▶ [Directions for this task]: What lines in the material hold the string "bindMark"? Return every one of them.

── Exercise material ──

/-- Places a forme caches. -/
def cachedLocs (f : Forme) : List Loc := (f.folios.filter fun e => e.2.gcache).map fun e => e.2.loc

/-! ### Standard instances (R391) -/

/-- The standard instances of a chase follow its formes: those its current and draining forme need, a faulted one kept as it is. -/
def syncStd (d : Dev) (chase : Nat) : Dev :=
  let c := d.comp chase
  let fs := (if c.bound then [c.curF] else []) ++ c.drnF.toList
  let want := ((upTo 256).flatMap fun core => (fs.flatMap fun f => plateOn d chase f core).eraseDups.map fun p => (core, p))
  let keep := d.press.plates.std.filter fun s => s.chase != chase || want.contains (s.core, s.plate)
  let d := { d with press := { d.press with plates := { d.press.plates with std := keep } } }
  let new := want.filter fun w => !keep.any fun s => s.chase == chase && s.core == w.1 && s.plate == w.2
  foldOver new d fun w d => match freeSlot d w.1 with
    | none => d
    | some slot => { d with press := { d.press with plates := { d.press.plates with
        std := d.press.plates.std ++ [{ core := w.1, slot := slot, chase := chase, plate := w.2 }] } } }

/-! ### Definitions at a commit (R319, R347, R369, R393, R427) -/

/-- The marks of a reduction definition are set up as counters and bound (R319). -/
def bindRedMarks (d : Dev) (q : RedDef) : Dev :=
  let fresh (wkind : Nat) (m : Mark) : Mark := { m with type := 1, plock := false, flags := 0, word := 0, link := 0, wkind := wkind, bitmap := none, saved := none }
  let d := foldOver (upTo 4) d fun i d => d.modMark (q.cmark + i) (fresh 2)
  d.modMark q.dmark (fresh 0)

/-- They return to TYPE 0 when the definition goes; what is held on them ends. -/
def freeRedMarks (d : Dev) (q : RedDef) : Dev :=
  foldOver ([q.dmark] ++ (upTo 4).map (q.cmark + ·)) d fun i d => (endWaits d i .denied).modMark i fun m => { chase := m.chase }

def bindMark (d : Dev) (i wkind wtgt : Nat) : Dev := d.modMark i fun m => { m with wkind := wkind, wtgt := wtgt }

/-- Definitions that leave with this commit: their live rounds and steps end, their marks are unbound. -/
def defsLeave (d : Dev) (chase : Nat) : Dev :=
  let d := foldOver (d.press.reds.filter fun r => r.chase == chase && r.leaving) d fun r d =>
    freeRedMarks (foldOver r.rounds d fun rr d => redFail d chase r.d.rid rr.rnd 5) r.d
  let d := foldOver (d.press.embs.filter fun e => e.chase == chase && e.leaving) d fun e d =>
    if e.d.home = 1 then d else bindMark (stepFail d chase e.d.table 1) e.d.umark 0 0
  let d := foldOver (d.pool.rings.filter fun r => r.chase == chase && r.leaving) d fun r d => bindMark d r.mark 0 0
  let d := foldOver (d.press.plates.binds.filter fun b => b.chase == chase && b.leaving) d fun b d =>
    foldOver b.rings d fun r d => bindMark d r.mark 0 0
  let left (b : List PBind) (i : PInst) : Bool := b.any fun x =>
    x.chase == chase && x.leaving && i.chase == chase && i.plate == x.plate && x.rings.any fun r => r.ring == i.ring.ring
  let bs := d.press.plates.binds
  let insts := (mapIf (left bs) (fun i => { i with drain := true }) d.press.plates.insts).filter fun i => !(left bs i && i.items.isEmpty)
  let rings := (d.pool.rings.filter fun r => !(r.chase == chase && r.leaving && !r.job && !r.taking)).map fun r =>
    if r.chase = chase ∧ r.leaving then { r with leaving := false, gone := true } else r
  { d with
    press := { d.press with
      reds := d.press.reds.filter fun r => !(r.chase == chase && r.leaving)
      embs := d.press.embs.filter fun e => !(e.chase == chase && e.leaving)
      moes := d.press.moes.filter fun m => !(m.chase == chase && m.leaving)
      plates := { d.press.plates with binds := bs.filter (fun b => !(b.chase == chase && b.leaving)), insts := insts } }
    pool := { d.pool with rings := rings } }

/-- A new instance of a user plate on the core of a ring. -/
def addInst (d : Dev) (b : PBind) (r : PRing) : Dev := match freeSlot d r.core, d.image b.chase b.plate with
  | some slot, some p =>
    let i : PInst :=
      { core := r.core, slot := slot, chase := b.chase, party := b.party, plate := b.plate, ring := r
        queues := p.queues.map (fun _ => []), nodes := p.nodes.map (fun _ => {}) }
    { d with press := { d.press with plates := { d.press.plates with insts := d.press.plates.insts ++ [i] } } }
  | _, _ => d

/-- Work on a core that left the set goes to the core the stage chose for it. -/
def moveCores (d : Dev) (chase : Nat) (rc : List (Nat × Nat)) : Dev :=
  let to_ (c : Nat) : Nat := ((rc.find? fun x => x.1 == c).map Prod.snd).getD c
  let moved (c : Nat) : Bool := rc.any fun x => x.1 == c
  let d := { d with
    pool := { d.pool with rings := mapIf (fun r => r.chase == chase && !r.gone) (fun r => { r with core := to_ r.core }) d.pool.rings }
    press := { d.press with moes := mapIf (fun m => m.chase == chase) (fun m => { m with disp := m.disp.map to_ }) d.press.moes } }
  let d := foldOver (nextRings d chase) d fun r d => if r.staged then d else bindMark d r.mark 1 r.core
  let old := d.press.plates.insts.filter fun i => i.chase == chase && !i.drain && moved i.core
  let d := foldOver old d fun i d =>
    let insts := (mapIf (fun x => x == i) (fun x => { x with drain := true }) d.press.plates.insts).filter fun x => !(x.drain && x.items.isEmpty)
    let to2 (b : PBind) : PBind := { b with rings := mapIf (fun r => r.ring == i.ring.ring) (fun r => { r with core := to_ r.core }) b.rings }
    let binds := mapIf (fun b => b.chase == chase && b.plate == i.plate && b.party == i.party) to2 d.press.plates.binds
    let d := { d with press := { d.press with plates := { d.press.plates with insts := insts, binds := binds } } }
    let b : PBind := { chase := chase, party := i.party, plate := i.plate }
    bindMark (addInst d b { i.ring with core := to_ i.ring.core }) i.ring.mark 1 (to_ i.ring.core)
  d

───

▶ [Answer to this problem]:
def bindMark (d : Dev) (i wkind wtgt : Nat) : Dev := d.modMark i fun m => { m with wkind := wkind, wtgt := wtgt }
    if e.d.home = 1 then d else bindMark (stepFail d chase e.d.table 1) e.d.umark 0 0
  let d := foldOver (d.pool.rings.filter fun r => r.chase == chase && r.leaving) d fun r d => bindMark d r.mark 0 0
    foldOver b.rings d fun r d => bindMark d r.mark 0 0
  let d := foldOver (nextRings d chase) d fun r d => if r.staged then d else bindMark d r.mark 1 r.core
    bindMark (addInst d b { i.ring with core := to_ i.ring.core }) i.ring.mark 1 (to_ i.ring.core)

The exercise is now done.